Os apologistas — Defensores do cristianismo ou pretensos filósofos?

Os apologistas — Defensores do cristianismo ou pretensos filósofos?

INCESTO, assassinato de crianças, canibalismo — essas eram algumas das acusações absurdas lançadas contra os cristãos no segundo século EC. Isso levou a uma onda de perseguição tão violenta que alguns escritores que professavam ser cristãos se sentiram obrigados a defender sua fé. Para conquistar as autoridades romanas e a opinião pública, esses escritores, conhecidos mais tarde como apologistas, ou defensores de suas crenças, decidiram provar que sua religião era inofensiva. Era uma missão arriscada visto que o império e a opinião pública normalmente só ficavam contentes quando se cedia à sua vontade. Havia também o perigo de instigar mais perseguições ou, por outro lado, enfraquecer a fé cristã por meio de concessões desnecessárias. Como os apologistas tentaram defender sua fé? Que argumentos usaram? Quais foram os resultados de seus esforços?
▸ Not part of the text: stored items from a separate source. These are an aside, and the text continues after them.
-- ==== Sys2Proof/Machine/Flags.lean ====
section
/-! DEFINITION. The flag bytes of the replies: the cause set and the engine flags (section 12.3), and what is computed from the
flags of the blocks. -/

namespace Sys2Proof.Machine

/-- One cause (R128). -/
inductive Cause where
  | request
  | stopLine
  | silence
  deriving DecidableEq, Repr

/-- The SAFE_ENTERED subject (R128): 1 REQUEST, 2 STOP_LINE, 3 SILENCE. -/
def Cause.subject : Cause → Byte
  | .request => 1
  | .stopLine => 2
  | .silence => 3

/-- A cause set with a cause added (R131). -/
def CauseSet.add (c : Cause) (s : CauseSet) : CauseSet :=
  match c with
  | .request => { s with request := true }
  | .stopLine => { s with stopLine := true }
  | .silence => { s with silence := true }

/-- The cause-set byte: 0x01 REQUEST, 0x02 STOP_LINE, 0x04 SILENCE, summed (section 12.3). -/
def CauseSet.byte (s : CauseSet) : Byte :=
  flagByte s.request ||| (flagByte s.stopLine <<< 1) ||| (flagByte s.silence <<< 2)

/-- The engine-flags byte: 0x01 stop pending, 0x02 flywheel (section 12.3). -/
def Engine.flagsByte (e : Engine) : Byte := flagByte e.stopPending ||| (flagByte e.flywheel <<< 1)

/-- The level SAFEOUT shows for SAFE (R129). -/
def safeOutFor (safe : Bool) : Level := if safe then .low else .high

end Sys2Proof.Machine
end

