-- ==== Sys2Proof/Certificates/Slice0/Obligations.lean ====
section
/-! DEFINITION. The statements about the FS32 that are to be proved. -/

open Sys2Proof Sys2Proof.Machine

/-! ### The step and the Dispatcher -/

/-- A step with commands waiting is the meaning of the first of them on the state whose queue is the rest. -/
def Obligations.StepRunsFrontCommand : Prop :=
  ∀ (c : Instr) (rest : List Instr) (s : State), s.pending = c :: rest → step s = exec c { s with pending := rest }

/-- With no command waiting (the model's choice, log 2): nothing happens during a hardware reset; an event of the part that is due is taken,
any one of them; with none due the notices that are held are taken; with none held a free transmitter takes the waiting reply, or else what
the Notice Unit offers; and with nothing of this to do the time base counts one microsecond (R27, R51, R143, R166, R181). -/
def Obligations.EmptyQueueCountsTime : Prop :=
  ∀ s : State, s.pending = [] →
    let due (c : Instr) : Prop :=
      (c = .periodBoundary ∧ periodDue s = true) ∨ (c = .syncDeadline ∧ deadlineDue s = true) ∨
      (c = .flywheelBoundary ∧ flywheelDue s = true) ∨ (c = .stepFire ∧ stepDue s = true) ∨
      (∃ ch, c = .burstOnPhaseEnd ch ∧ phaseDue .on ch s = true) ∨ (∃ ch, c = .burstOffPhaseEnd ch ∧ phaseDue .off ch s = true) ∨
      (∃ ch, c = .debounceConfirmed ch ∧ debounceDue ch s = true) ∨
      (c = .silenceTimerExpiry ∧ silenceDue s = true) ∨ (c = .retransmitTimerExpiry ∧ retransmitDue s = true) ∨
      (c = .gapLimit ∧ gapDue s = true) ∨ (c = .replySent ∧ frameDue .reply s = true) ∨
      (c = .noticeFrameSent ∧ frameDue .notice s = true)
    (s.hwReset.isSome = true → step s = .next s) ∧
    ((∃ c, due c) → ∃ c k, due c ∧ step s = exec c { s with choices := k }) ∧
    (s.hwReset = none → (∀ c, ¬ due c) →
      (s.raising ≠ [] → ∃ t, step s = .next t ∧ t.besideNotices = s.besideNotices ∧ t.raising = [] ∧
        ∃ order, InOrder s.raising order ∧ Taken s t order) ∧
      (s.raising = [] →
        (s.link.tx = none →
          (∀ r, s.disp.slot = .waiting r → step s = .next { s with
            disp := { s.disp with slot := .inTransmission r }
            link := { s.link with tx := some (TxFrame.begun .reply r s.now) } }) ∧
          (∀ f n, (∀ r, s.disp.slot ≠ .waiting r) → s.notices.offer s.now = some (f, n) → step s = .next { s with
            notices := n, link := { s.link with tx := some (TxFrame.begun .notice f s.now) } })) ∧
        ((s.link.tx.isSome = true ∨ (∀ r, s.disp.slot ≠ .waiting r) ∧ s.notices.offer s.now = none) →
          step s = .next { s with now := s.now + 1 })))

/-- A duplicate of the last request carried out is answered with the cached reply and changes nothing else (R172). -/
def Obligations.DuplicateAnsweredFromCache : Prop :=
  ∀ (c : Instr) (f r : Frame) (s : State), requestFrame? c = some f → canTake f s = true → s.link.last = some (f, r) →
    exec c s = .next (arbitrate { s with
      link := { s.link with holding := none }
      disp := { s.disp with slot := .waiting r } })

/-- A request whose body has a length its kind does not have is answered BAD_LENGTH and changes nothing else (R174, R175). That this
reply is the status alone for the edit requests too (kinds 0x08 to 0x0C) is the model's reading of R5 and R175 (log 25). -/
def Obligations.WrongLengthRefused : Prop :=
  ∀ (c : Instr) (f : Frame) (least greatest : Nat) (s : State),
    requestFrame? c = some f → TakenAsNew f s → bodyLengths? f.kind = some (least, greatest) →
    (f.body.length < least ∨ greatest < f.body.length) →
    exec c s = AnsweredFrom s f [0x10]

/-- IDENTIFY answers OK with family 0x0F32, revision 1, 32 lines, 16 channels, 48 slots, 512 places and 16 entries (R177); RESET answers
OK and sets the soft-reset-pending flag (R179); a request whose kind names none is answered UNKNOWN_KIND (R174). Nothing else changes. -/
def Obligations.IdentifyResetAndUnknownKind : Prop :=
  ∀ (seq : Byte) (s : State),
    (TakenAsNew ⟨seq, 0x01, []⟩ s →
      exec (.identify seq []) s
        = AnsweredFrom s ⟨seq, 0x01, []⟩ [0x00, 0x32, 0x0F, 0x01, 0x20, 0x10, 0x30, 0x00, 0x02, 0x10]) ∧
    (TakenAsNew ⟨seq, 0x03, []⟩ s →
      exec (.reset seq []) s
        = AnsweredFrom { s with disp := { s.disp with softReset := true } } ⟨seq, 0x03, []⟩ [0x00]) ∧
    (∀ (kind : Byte) (body : List Byte), unknownKindCode kind = true → TakenAsNew ⟨seq, kind, body⟩ s →
      exec (.unknownKind seq kind body) s = AnsweredFrom s ⟨seq, kind, body⟩ [0x12])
Os apologistas e o Império Romano

Os apologistas eram homens instruídos do segundo e terceiro séculos. Os mais conhecidos são Clemente de Alexandria, Tertuliano e Justino, o Mártir. * Suas obras se dirigiam principalmente aos pagãos e às autoridades romanas com o objetivo de explicar a fé cristã, e incluíam muitas referências à Bíblia. Acima de tudo, os apologistas tomaram uma posição contra os perseguidores. Negavam suas acusações e apresentavam os cristãos numa luz favorável.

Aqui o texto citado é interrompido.